I have been actively reading up on a very interesting database product I came across, which - with its linked data support - is very interesting to fediverse impls. Copying from earlier posts on Solid forum:
I recently started delightful project, and - while adding a bunch of graph db’s to delightful-databases - bumped into TerminusDB.
I think this is a very interesting project for those working with linked data. I won’t duplicate its features here but give you the link:
If you found that interesting then you should really read the recent Hacker News discussion where the team gives lotsa background and answers a whole bunch of questions (such as why didn’t you implement SPARQL querying?):
Some small feature summary might be in order, to demonstrate why I find this so exciting:
- The db schema is defined in OWL (used in a closed-world perspective)
- Most operation occurs in-memory, but is persisted in a forward-only log (similar to git)
- This “git-for-data” approach allows branch, merge, squash, rollback, diff, blame, and time-travel, etc.
- JSON-LD is interchange format, suitable for web, but editing in turtle is possible
- You can query any part of a graph and retrieve as a JSON-LD document (serialized to the depth you want)
- Query format is also JSON-LD, making queries composable and you can store/query queries like normal data
- Client-side the queries are created using fluent JS (for web devs) and/or Ruby (for data scientists)
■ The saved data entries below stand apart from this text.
-- ==== Sys2Proof/Laws/Receive.lean ====
section
/-! SUPPORT. Receiving a frame: what the shared operations of every frame class answer (R80, R84, R131,
R132), each said once. -/

namespace Sys2Proof.Machine

/-- A frame that fits the buffer is shorter than 2^16. -/
theorem State.length_lt_of_fits {s : State} {f : Frame} (h : f.length ≤ s.bufSize) :
    f.length < 65536 := by
  have h1 := s.params.bufSize_le
  have h2 : s.bufSize = s.params.bufSize := rfl
  omega

/-- PLEN is a 16-bit number. -/
theorem State.plen_lt (s : State) : s.plen < 65536 := (s.be16 18).isLt

/-- `s` after loading `f`, with the given STATUS, CKACC and CKRES: the shape of every end of a POLL that
transmits nothing. -/
def State.received (s : State) (f : Frame) (st : Status) (acc : Word) (res : Half) : State :=
  { s.load f with status := st, ckacc := acc, ckres := res }

/-- The same with CKACC and CKRES of the frame's own segment. -/
abbrev State.receivedComputed (s : State) (f : Frame) (u : UpperLayer) (st : Status) : State :=
  s.received f st (BitVec.ofNat 32 ((s.load f).rawSum u (s.load f).plen))
    (BitVec.ofNat 16 (ckfinal ((s.load f).rawSum u (s.load f).plen)))

theorem State.receivedOnly {s : State} {f : Frame} (hl : f.length ≤ s.bufSize) {st : Status}
    (h : st.cmderr = .ok) (acc : Word) (res : Half) :
    ReceivedOnly s (s.received f st acc res) f := by
  refine ⟨fun a => s.byte_load f a, ?_, h, rfl, rfl, rfl,
    ⟨rfl, rfl, rfl, rfl, rfl, rfl, rfl, rfl, rfl, rfl, rfl, rfl⟩⟩
  show (BitVec.ofNat 16 f.length).toNat = _
  rw [BitVec.toNat_ofNat, Nat.mod_eq_of_lt (State.length_lt_of_fits hl)]

theorem State.computed_receivedComputed (s : State) (f : Frame) (u : UpperLayer) (st : Status) :
    Computed (s.receivedComputed f u st) u (s.load f).plen := by
  have h : (s.receivedComputed f u st).rawSum u (s.load f).plen = (s.load f).rawSum u (s.load f).plen :=
    State.rawSum_eq_of_byte (fun a => rfl) u _
  have hp := (s.load f).plen_lt
  have h1 := (s.load f).rawSum_lt u (n := (s.load f).plen) (by omega)
  have h2 := (ckfinal_spec ((s.load f).rawSum u (s.load f).plen)).1
  unfold Computed
  rw [h]
  refine ⟨?_, ?_⟩
  · show (BitVec.ofNat 32 _).toNat = _
    rw [BitVec.toNat_ofNat, Nat.mod_eq_of_lt h1]
  · show (BitVec.ofNat 16 _).toNat = _
    rw [BitVec.toNat_ofNat, Nat.mod_eq_of_lt (by omega)]

/-- A frame that fits is loaded and handled (R80). -/
theorem State.receive_of_fits {s : State} {f : Frame} (h : f.length ≤ s.bufSize)
    (handle : State → Nat → State) :
    s.receive f handle = handle ((s.setCmderr .ok).load f) f.length :=
  if_neg (show ¬ s.bufSize < f.length by omega)

/-- An oversize frame is lost (R80). -/
theorem State.receive_of_oversize {s : State} {f : Frame} (h : s.bufSize < f.length)
    (handle : State → Nat → State) :
    s.receive f handle = (s.setCmderr .ok).setDisp .dropOversize := if_pos h

/-- An enabled POLL takes the frame NI answers with and parses it (R80). -/
theorem State.exec_poll_of_frame {s : State} {f : Frame} {rest : List (Option Frame)}
    (en : s.en = true) (hr : s.rx = some f :: rest) (hf : f ≠ []) :
    exec .poll s = .next (({ s with rx := rest } : State).receive f State.parse) := by
  simp only [exec, execPoll, State.whenEnabled_of_en en, State.poll, State.nextFrame, hr]
  cases f with
  | nil => exact absurd rfl hf
  | cons b f => simp only [State.dropAnswer, hr, List.tail_cons]

/-! ## The length check (R84) and the ICMPv6 entry (R131, R132) -/

theorem State.accepted_of_le {l : State} {n : Nat} {k : State → Nat → State}
    (h : 54 + l.plen ≤ n) : l.accepted n k = k l l.plen := if_neg (by omega)

theorem State.accepted_of_lt {l : State} {n : Nat} {k : State → Nat → State}
    (h : n < 54 + l.plen) : l.accepted n k = l.drop .dropLength := if_pos h

theorem State.icmpChecked_of_short {l : State} {n : Nat} {k : State → State} (h : n < 4) :
    l.icmpChecked n k = l.drop .dropUlShort := if_pos h

theorem State.icmpChecked_of_mismatch {l : State} {n : Nat} {k : State → State} (h : 4 ≤ n)
    (h2 : (l.verify .icmpv6 n).status.ckok = false) :
    l.icmpChecked n k = (l.verify .icmpv6 n).drop .dropCksum := by
  unfold State.icmpChecked
  rw [if_neg (by omega)]
  rw [if_pos h2]

theorem State.icmpChecked_of_match {l : State} {n : Nat} {k : State → State} (h : 4 ≤ n)
    (h2 : (l.verify .icmpv6 n).status.ckok = true) :
    l.icmpChecked n k = k (l.verify .icmpv6 n) := by
  unfold State.icmpChecked
  rw [if_neg (by omega)]
  rw [if_neg (by simp [h2])]

/-- The field differs from the recomputed checksum: no match (R117). -/
theorem State.ckok_verify_of_ne {l : State} {u : UpperLayer} {n : Nat}
    (h : (l.be16 u.ckoff).toNat ≠ ckfinal (l.rawSum u n)) : (l.verify u n).status.ckok = false := by
  rw [← Bool.not_eq_true, State.verify_ckok]
  intro e
  apply h
  rw [e, State.cksum_ckres_toNat]

/-- The field is the recomputed checksum: a match (R117). -/
theorem State.ckok_verify_of_eq {l : State} {u : UpperLayer} {n : Nat}
    (h : (l.be16 u.ckoff).toNat = ckfinal (l.rawSum u n)) : (l.verify u n).status.ckok = true := by
  rw [State.verify_ckok]
  apply BitVec.eq_of_toNat_eq
  rw [h, State.cksum_ckres_toNat]

/-- A loaded frame after its verification. -/
theorem State.verify_load (s : State) (f : Frame) (u : UpperLayer) :
    ((s.setCmderr .ok).load f).verify u (s.load f).plen =
      s.receivedComputed f u
        ⟨s.status.disp, .none, ((s.load f).verify u (s.load f).plen).status.ckok, .ok⟩ := rfl

/-- A loaded ICMPv6 message that verifies goes on to its handler. -/
theorem State.icmpChecked_load {s : State} {f : Frame} (h : 4 ≤ (s.load f).plen)
    (hc : ((s.load f).be16 56).toNat = ckfinal ((s.load f).rawSum .icmpv6 (s.load f).plen))
    (k : State → State) :
    ((s.setCmderr .ok).load f).icmpChecked (s.load f).plen k =
      k (s.receivedComputed f .icmpv6 ⟨s.status.disp, .none, true, .ok⟩) := by
  have hv := State.ckok_verify_of_eq (u := .icmpv6) hc
  have e := State.verify_load s f .icmpv6
  rw [hv] at e
  rw [State.icmpChecked_of_match h (by rw [e]; rfl), e]

end Sys2Proof.Machine
end

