/-- A weighted change of one byte is never a multiple of 65535. -/
theorem mod_ne_of_byteWeight {r r' i : Nat} {b v : Byte} (hne : v ≠ b)
    (h : r' + byteWeight i * b.toNat = r + byteWeight i * v.toNat) : r' % 65535 ≠ r % 65535 := by
  have hb := b.isLt
  have hv := v.isLt
  have hne' : v.toNat ≠ b.toNat := fun e => hne (BitVec.eq_of_toNat_eq e)
  unfold byteWeight at h
  split at h <;> omega

/-- Settles O25: the raw sums differ modulo 65535, which folding and the fix-up keep apart. -/
theorem singleByteChangeDetected : Obligations.SingleByteChangeDetected := by
  intro s u n a v hlo hhi h0 h1 hne heq
  obtain ⟨i, hi⟩ := rawSum_setByte s u v hlo hhi h0 h1
  have hfinal := congrArg BitVec.toNat heq
  rw [State.cksum_ckres_toNat, State.cksum_ckres_toNat,
    ckfinal_eq_iff (State.rawSum_pos _ _ _) (State.rawSum_pos _ _ _),
    fold_eq_fold_iff (State.rawSum_pos _ _ _) (State.rawSum_pos _ _ _)] at hfinal
  exact mod_ne_of_byteWeight hne hi hfinal

/-! ## Verification (R117) -/

/-- A verification matches exactly when the received field is the recomputed checksum, as numbers. -/
theorem ckok_verify_iff (s : State) (u : UpperLayer) (n : Nat) :
    (s.verify u n).status.ckok = true ↔ (s.be16 u.ckoff).toNat = ckfinal (s.rawSum u n) := by
  rw [State.verify_ckok, ← BitVec.toNat_inj, State.cksum_ckres_toNat]

/-- Settles O26: the comparison is with the recomputed checksum, which is never zero. -/
theorem verifyComparesField : Obligations.VerifyComparesField := by
  refine fun s u n => ⟨rfl, ckok_verify_iff s u n, fun hzero => State.ckok_verify_of_ne ?_⟩
  obtain ⟨-, hne⟩ := ckfinal_spec (s.rawSum u n)
  rw [hzero]
  exact hne.symm

end Sys2Proof.RawSum

/-! The commands that run: the gate (R166), XMIT (R170), the checksum commands (R120, R121) and the two UDP
sends (R156 to R158). -/

namespace Sys2Proof.Commands

open Sys2Proof.Machine Sys2Proof.Refusals

/-! ## The gate and XMIT -/

theorem exec_of_gate {i : Instr} {s : State} {run : State → State} (hen : s.en = true)
    (h : exec i s = .next (s.whenEnabled run)) : exec i s = .next (run s) := by
  rw [h, State.whenEnabled_of_en hen]

theorem exec_of_closed_gate {i : Instr} {s : State} {run : State → State} (hen : s.en = false)
    (h : exec i s = .next (s.whenEnabled run)) :
    exec i s = .next { s with status := { s.status with cmderr := .disabled } } := by
  rw [h, State.whenEnabled_of_not hen]
  rfl

/-- Settles O16: each of the six commands stands behind the gate. -/
theorem disabledRefusesCommands : Obligations.DisabledRefusesCommands := by
  intro s len hen
  simp only [List.forall_mem_cons, List.not_mem_nil, false_imp_iff, implies_true, and_true]
  exact ⟨exec_of_closed_gate hen (exec_poll s), exec_of_closed_gate hen (exec_udpsend len s),
    exec_of_closed_gate hen (exec_udpreply len s), exec_of_closed_gate hen (exec_ckfill s),
    exec_of_closed_gate hen (exec_ckvfy s), exec_of_closed_gate hen (exec_xmit len s)⟩

theorem xmit_of_fits {s : State} {len : Half} (hmin : 14 ≤ len.toNat) (hmax : len.toNat ≤ s.bufSize) :
    s.xmit len = ((s.tx len.toNat).setHold .none).setCmderr .ok :=
  if_neg (by omega)

theorem xmit_of_badLength {s : State} {len : Half} (h : len.toNat < 14 ∨ s.bufSize < len.toNat) :
    s.xmit len = s.refuse .badlen := if_pos h

theorem tx_toNat (s : State) (len : Half) :
    s.tx len.toNat = { s with txlog := s.txlog ++ [s.memRead 0 len.toNat], txlen := len } := by
  rw [State.tx, BitVec.ofNat_toNat, BitVec.setWidth_eq]

/-- Settles O19: the two ends of XMIT. -/
theorem xmitTransmitsAsItStands : Obligations.XmitTransmitsAsItStands := by
  intro s len hen
  have hexec := exec_of_gate hen (exec_xmit len s)
  constructor
  · intro hmin hmax
    rw [hexec, xmit_of_fits hmin hmax, tx_toNat]
    rfl
  · intro hbad
    rw [hexec, xmit_of_badLength hbad]
    rfl

/-! ## CKFILL and CKVFY -/

theorem onSegment_of_checkable {s : State} {u : UpperLayer} (hu : s.checkable = some u)
    (run : UpperLayer → State) : s.onSegment run = (run u).setCmderr .ok := by
  rw [State.onSegment, hu]

theorem onSegment_of_not_checkable {s : State} (hu : s.checkable = none) (run : UpperLayer → State) :
    s.onSegment run = s.refuse .badframe := by
  rw [State.onSegment, hu]

theorem exec_ckfill_of_checkable {s : State} {u : UpperLayer} (hen : s.en = true)
    (hu : s.checkable = some u) :
    exec .ckfill s = .next ((s.fillCksum u s.plen).setCmderr .ok) := by
  rw [exec_of_gate hen (exec_ckfill s), onSegment_of_checkable hu]

theorem exec_ckvfy_of_checkable {s : State} {u : UpperLayer} (hen : s.en = true)
    (hu : s.checkable = some u) :
    exec .ckvfy s = .next ((s.verify u s.plen).setCmderr .ok) := by
  rw [exec_of_gate hen (exec_ckvfy s), onSegment_of_checkable hu]

/-- What CKACC and CKRES show depends on them and on the bytes alone. -/
theorem computed_congr {s t : State} {u : UpperLayer} {n : Nat} (h : Computed s u n)
    (hbyte : ∀ a, t.byte a = s.byte a) (hacc : t.ckacc = s.ckacc) (hres : t.ckres = s.ckres) :
    Computed t u n := by
  unfold Computed at h ⊢
  rwa [State.rawSum_eq_of_byte hbyte, hacc, hres]

/-- A computation that leaves the buffer alone shows the sum of the segment it leaves (R116, R117). -/
theorem computed_verify (s : State) (u : UpperLayer) {n : Nat} (hn : n ≤ 65535) :
    Computed (s.verify u n) u n := by
  have hraw : (s.verify u n).rawSum u n = s.rawSum u n := State.rawSum_eq_of_byte (fun a => by simp) u n
  unfold Computed
  rw [hraw]
  exact ⟨RawSum.cksum_ckacc_toNat s u hn, s.cksum_ckres_toNat u n⟩

/-- Settles O27: the fill stores its own checksum, and the code is written last. -/
theorem ckfillStoresChecksum : Obligations.CkfillStoresChecksum := by
  intro s u hen hfits hnh hmin
  have hplen := s.plen_lt
  refine ⟨_, exec_ckfill_of_checkable hen (State.checkable_eq_some.2 ⟨hfits, hnh, hmin⟩),
    computed_congr (s.computed_fillCksum u (by omega)) (fun a => by simp) (by simp) (by simp),
    s.be16_fillCksum u s.plen, fun a h0 h1 => ?kept, ?status, by simp, by simp, ⟨by simp, by simp⟩,
    ?config⟩
  case kept =>
    rw [State.byte_setCmderr, State.byte_fillCksum]
    exact (if_neg h0).trans (if_neg h1)
  case status => rfl
  case config => constructor <;> simp
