-- ==== Sys2Proof/Machine/RegMap.lean ====
section
/-! DEFINITION. The register map: the BAR0 offset of every register (R533, R539, R542 to R547), its bit fields
(the bit tables of the defining chapters), and the table of access types, scopes and reset values (R6, R549) that a read
or a write of BAR0 consults. Arrays are written as functions of their index. Words that BAR0 shows only through a
selected page (the hysteresis, ripple and crosstalk tables of R169) have offsets of the model's own above 2^24
(DESIGN CHOICE, log entry 4). -/

namespace Sys2Proof.Machine
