/-- The plan commands other than requests begin, and those that take no building end at once (R190, R209, R215). -/
def State.beginOther (s : State) (d : Desc) : State :=
  let slot := d.in1 32
  let id := d.in4 36
  let k := s.slot slot
  let mapId := (s.map.map fun m => m.id).getD 0
  if !s.routeModeOk d.op then s.planEnd d 0x01 []
  else match d.op with
  | 0x2B => if s.slotBusy slot then s.planEnd d 0x05 [] else (s.setSlot slot {}).planEnd d 0 []
  | 0x2C =>
    match k.plan with
    | some p =>
      if k.state < 2 ∨ k.refresh = true then s.planEnd d 0x05 []
      else (s.modSlot slot fun k => { k with refresh := true }).beginBuild d slot p [] []
    | none => s.planEnd d 0x05 []
  | 0x2D =>
    match k.plan with
    | some p =>
      if k.state < 2 then s.planEnd d 0x05 []
      else if s.libFull id then s.planEnd d 0x0C []
      else (s.putRecord slot (some id) { p with planId := id }).planEnd d 0 []
    | none => s.planEnd d 0x05 []
  | 0x2E =>
    match s.libRead id with
    | none => s.planEnd d (if s.slotBusy slot then 0x05 else 0x0C) []
    | some p =>
      match s.dom? p.dom with
      | none => s.planEnd d 0x03 []
      | some dr =>
        if s.slotBusy slot then s.planEnd d 0x05 []
        else if p.mapId = mapId ∧ p.image.map (fun e => e.ch) ≠ sortN (s.domChans dr.dom) then s.planEnd d 0x0C []
        else if p.mapId ≠ mapId then s.planEnd d 0x0D []
        else (s.reserve slot).foldRecord.beginBuild d slot p [] []
  | 0x2F =>
    let p := planOf (sortN (s.domChans (leAt d.pay 4 1))) d.pay
    if d.len ≠ s.part.recBytes ∨ zeroAt d.pay [5, 6, 7] = false ∨ zeroAt d.pay ((List.range 12).map (· + 20)) = false ∨
        1024 < leAt d.pay 12 2 ∨ 1024 < leAt d.pay 14 2 then s.planEnd d 0x02 []
    else match s.dom? p.dom with
      | none => s.planEnd d 0x03 []
      | some _ =>
        if s.libFull p.planId then s.planEnd d 0x0C []
        else if p.mapId ≠ mapId then s.planEnd d 0x0D []
        else (s.putRecord 0 (some p.planId) p).planEnd d 0 []
  | 0x30 =>
    match s.libRead id with
    | none => s.planEnd d 0x0C []
    | some p => (s.writeOut d.outAddr (planBytes s.part p)).planEnd d 0 (leBytes 4 s.part.recBytes ++ leBytes 4 1)
  | 0x31 => if s.libGet id = none then s.planEnd d 0x0C [] else (s.libPut id none).planEnd d 0 []
  | _ => s.planEnd d 0 []

/-- The drover serves the waiting plan commands in their order until one needs time (R218). While a map is validated or takes effect they wait (R219). -/
def droverN : Nat → State → State
  | 0, s => s
  | n + 1, s =>
    if s.drover ≠ none ∨ s.busyWith .mapLoad = true then s
    else match s.job? .planRoute with
      | none => s
      | some j =>
        droverN n (if 0x28 ≤ j.d.op ∧ j.d.op ≤ 0x2A then s.beginRequest j.d else s.beginOther j.d)

def State.droverNext (s : State) : State := droverN s.jobs.length s

/-- A plan command starts: it joins the drover's queue (R218). An OUT buffer too small for an export is refused at once (R342). -/
def startPlan (d : Desc) (s : State) : State :=
  if d.op = 0x30 ∧ d.len < s.part.recBytes then s.completeHif d 0x05
  else (s.addJob ⟨d, .planRoute, 0, 0, []⟩).droverNext

/-- Plan commands that have started and wait for the drover (R218). -/
def State.planQueued (s : State) : Nat :=
  (s.jobs.filter fun j => decide (j.kind = .planRoute)).length - (if s.drover = none then 0 else 1)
- Provides transaction processing and updates using immutable database data structures
- Through this immutability the db regains full ACID support
The feature “AI code generation” is confusing but means:
We generate data-input forms automatically from the structure of schema definitions in the database - the same definitions which make it possible to marshall data from JSON-LD documents into a graph and back.
About the persistence of data:
The database is in memory but we journal all transactions to disk, so it is persistent. In fact it’s so persistent that it never goes away. We have an append-only storage approach allowing you to do time-travel. You can query past versions, or look at differences, or even branch from a previous version of the database.
The canary release of TerminusDB 2.0 was just unveiled in this video: Select instance - Invidious
It allows branching, merging of db’s and cool stuff like time travel.